Saturday, August 16, 2008

News Roundup: Mandelshtam, Solzhenitsyn, and Rasputin

This week’s Russian news included several items involving writers:

A monument to poet Osip Mandel’shtam will be unveiled in Voronezh on October 2, 2008, opposite the house where Mandel’shtam lived during his 1934-1937 exile.

A fitting 1935 poem from Mandel'shtam's “Voronezh Notebooks”:

“Пусти меня, отдай меня, Воронеж:”

“O, let me go, Voronezh, O return me”

Two news stories mentioned posthumous honors for Aleksandr Solzhenitsyn. “Большая книга” (“Big Book”) will make a special award to Solzhenitsyn for honor and merit (“честь и достойнство”). The award recognizes, among other qualities, the writer’s ability to remain true to himself and his beliefs. In other news, the Moscow street “Большая Коммунистическая” (“Big Communist Street”) will be renamed for Solzhenitsyn.

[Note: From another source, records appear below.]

-- ==== Sys2Proof/Machine/Parts.lean ====
section
/-!
DEFINITION. The parts of the machine's state: sessions, work in progress, cores, contexts, ports, quarry, start and
security state, and what the device has written to its surroundings.
-/

namespace Sys2Proof.Machine

open Sys2Proof

-- Sessions (02) ---------------------------------------------------------------------------------------------------------

/-- A slot of the session directory (R69 to R71) with what its session owns. A slot that the directory does not list is
FREE with generation 0. -/
structure Session where
  gen       : Nat
  state     : SesState
  op        : SesOp
  retired   : Bool
  dressed   : Bool
  poisoned  : Bool
  part      : Nat
  mortar    : Mortar
  pfx       : Nat            -- PREFIX_ID, 0xFFFF for none
  pfxTiles  : Nat
  pfxSeq    : Nat            -- which registration of PREFIX_ID it uses (R106)
  nextPos   : Nat
  log       : List LogEntry
  logFrames : List Nat
  perLog    : List LogEntry  -- what the persisted copy in the quarry holds (R68)
  perFrames : List Nat       -- its quarter frames
  sincePersist : Nat         -- tokens that entered the log since the last persist or skip (R68, R800)
  reqCount  : Nat
  grammar   : Option GramState
  epoch     : Nat            -- BINDING (R70)
  comp      : Nat
  main      : Nat
  fallback  : Nat
  hints     : Hints
  lastStatus : Status
  lastTag   : Nat
  lastTokens : Nat
  lastUse   : Nat
  ckpStep   : Nat
  movePeer  : Nat
  moveEpoch : Nat
  hostData  : BitVec 128
  waiting   : List (Sub × HostCmd)
  noted     : List (Sub × Nat)  -- queued requests and budgets whose notice has been posted (R349)
  freeSeq   : Nat            -- when the slot became FREE, as a count (R57)
  rootCopy  : Option Nat     -- quarry frame of the root page's copy (R717)
  ckpReads  : Nat            -- checkpoints between cut and end of tile reads (R504)
  offerLog  : Nat            -- entries of the log that came with a move offer (R204)
  sliceRead : List Nat       -- mortar indexes of the tiles that slices have read since they last moved (R386)
  deriving DecidableEq, Repr

/-- An unused slot. -/
def Session.free : Session :=
  { gen := 0, state := .free, op := .none, retired := false, dressed := false, poisoned := false, part := 0,
    mortar := Mortar.empty 0, pfx := 0, pfxTiles := 0, pfxSeq := 0, nextPos := 0, log := [], logFrames := [], perLog := [],
    perFrames := [], sincePersist := 0, reqCount := 0, grammar := none, epoch := 0, comp := 0, main := 0,
    fallback := 0, hints := ⟨0, 0, 0⟩, lastStatus := 0, lastTag := 0, lastTokens := 0, lastUse := 0, ckpStep := 0,
    movePeer := 0, moveEpoch := 0, hostData := 0, waiting := [], noted := [], freeSeq := 0, rootCopy := none, ckpReads := 0,
    offerLog := 0, sliceRead := [] }

/-- The handoff of an appending phase, of an exact re-prefill or of a restore (R460 to R463): staged tiles by mortar
index, their frames, and the peers that have pushed. -/
structure Handoff where
  first   : Nat
  last    : Nat               -- one past the last position
  staged  : AMap Nat Nat      -- mortar index → tile frame
  peers   : List Nat
  bond    : Nat
  rebuild : Bool              -- it belongs to an exact re-prefill (R191)
  shareTo : Nat               -- rebuild: PREFIX_TILES at the commit (R190)
  logTo   : Nat               -- rebuild: LOG_COUNT at the commit (R193)
  prior   : SesState          -- rebuild: the state to return to
  owner   : Option Owner      -- rebuild: the SES_REVIVE that asked; none when a request did
  deriving DecidableEq, Repr

/-- Kinds a park achieves (R76). -/
inductive ParkKind where
  | warm | exact | dressed
  deriving DecidableEq, Repr

/-- Kind numbers of R76. -/
def ParkKind.code (k : ParkKind) : Nat :=
  match k with
  | .warm => 0 | .exact => 1 | .dressed => 2

/-- What a command has done so far, as a fault report counts it (R467): bonds committed, bytes moved, last bond. -/
structure Tally where
  bonds : Nat
  moved : Nat
  last  : Nat
  deriving DecidableEq, Repr

/-- A command that has done nothing yet. -/
def Tally.zero : Tally := ⟨0, 0, 0⟩

/-- A dressing profile (R179, R207). -/
structure Profile where
  anchor : Nat
  window : Nat
  budget : Nat
  radius : Nat
  deriving DecidableEq, Repr

/-- A park in progress (R174, R175). `budget`: B' of R437; `prof` and `decay`: the profile and DECAY as they stood at its start (R205);
`tiles`: the quarry frames staged for what the park programs, by
mortar index; `todo`: mortar indexes a warm park still has to demote. -/
structure ParkRun where
  owner   : Owner
  kind    : ParkKind
  budget  : Nat
  prof    : Profile
  decay   : Nat
  hints   : Hints
  dressing : Bool
  dressedAny : Bool
  dropped : Nat
  tiles   : AMap Nat Nat
  todo    : List Nat
  bond    : Nat
  tally   : Tally
  deriving DecidableEq, Repr

/-- A revive in progress (R194 to R197), by SES_REVIVE or for a running request. `logLeft`: quarry frames of the persisted
log still to read; `fetch`: the mortar indexes still in the quarry, in fetch order. -/
structure ReviveRun where
  owner   : Option Owner
  logLeft : List Nat
  fetch   : List Nat
  ahead   : Nat                  -- READ_AHEAD as it stood at the start (R205)
  tally   : Tally
  deriving DecidableEq, Repr

-- Contexts and cores (06, 10) ----------------------------------------------------------------------------------------------

/-- A context of a partition (R333 to R337, R363). `teardowns` saturates; `idleDowns` counts teardowns with no completed
request between (R359); `blocks` are the weight blocks supplied (R704). -/
structure Ctx where
  img       : CtxImage
  digest    : Nat
  state     : CtxState
  teardowns : Nat
  idleDowns : Nat
  blocks    : List Nat
  asked     : List Owner         -- CTX_RELOAD commands that wait for the load
  held      : List (Sub × HostCmd) -- queries that wait for the load (R337)
  deriving DecidableEq, Repr

/-- A dispatch that runs on a core (R222): the instructions that it has completed, the BAR it waits at, and the completed repetitions of
the instruction at which it stands (R224). -/
structure Run where
  d    : Dispatch
  bar  : Option TInstr
  pc   : Nat
  reps : Nat
  deriving DecidableEq, Repr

On to the slightly weird... When I first saw a headline saying that Valentin Rasputin was going to look at Lake Baikal from the “Mir,” I wondered if a journalist had forgotten that the Mir space station came down to earth in, ah, 2001. No! On Thursday, Rasputin took part in an underwater expedition in a deepwater vehicle that’s also called Mir, which means both “peace” and “world.” Rasputin is known for his activism for protecting Baikal as well as a nationalist bent, which some call “Siberian nationalism.”

One report says Rasputin spent three hours underwater, descending 800 meters. Rasputin told reporters that the underwater world includes beauty, order, friendliness, and a complete absence of aggression. “Yes, the lowest organisms dwell there, but they are somehow higher than us,” he said (my translation).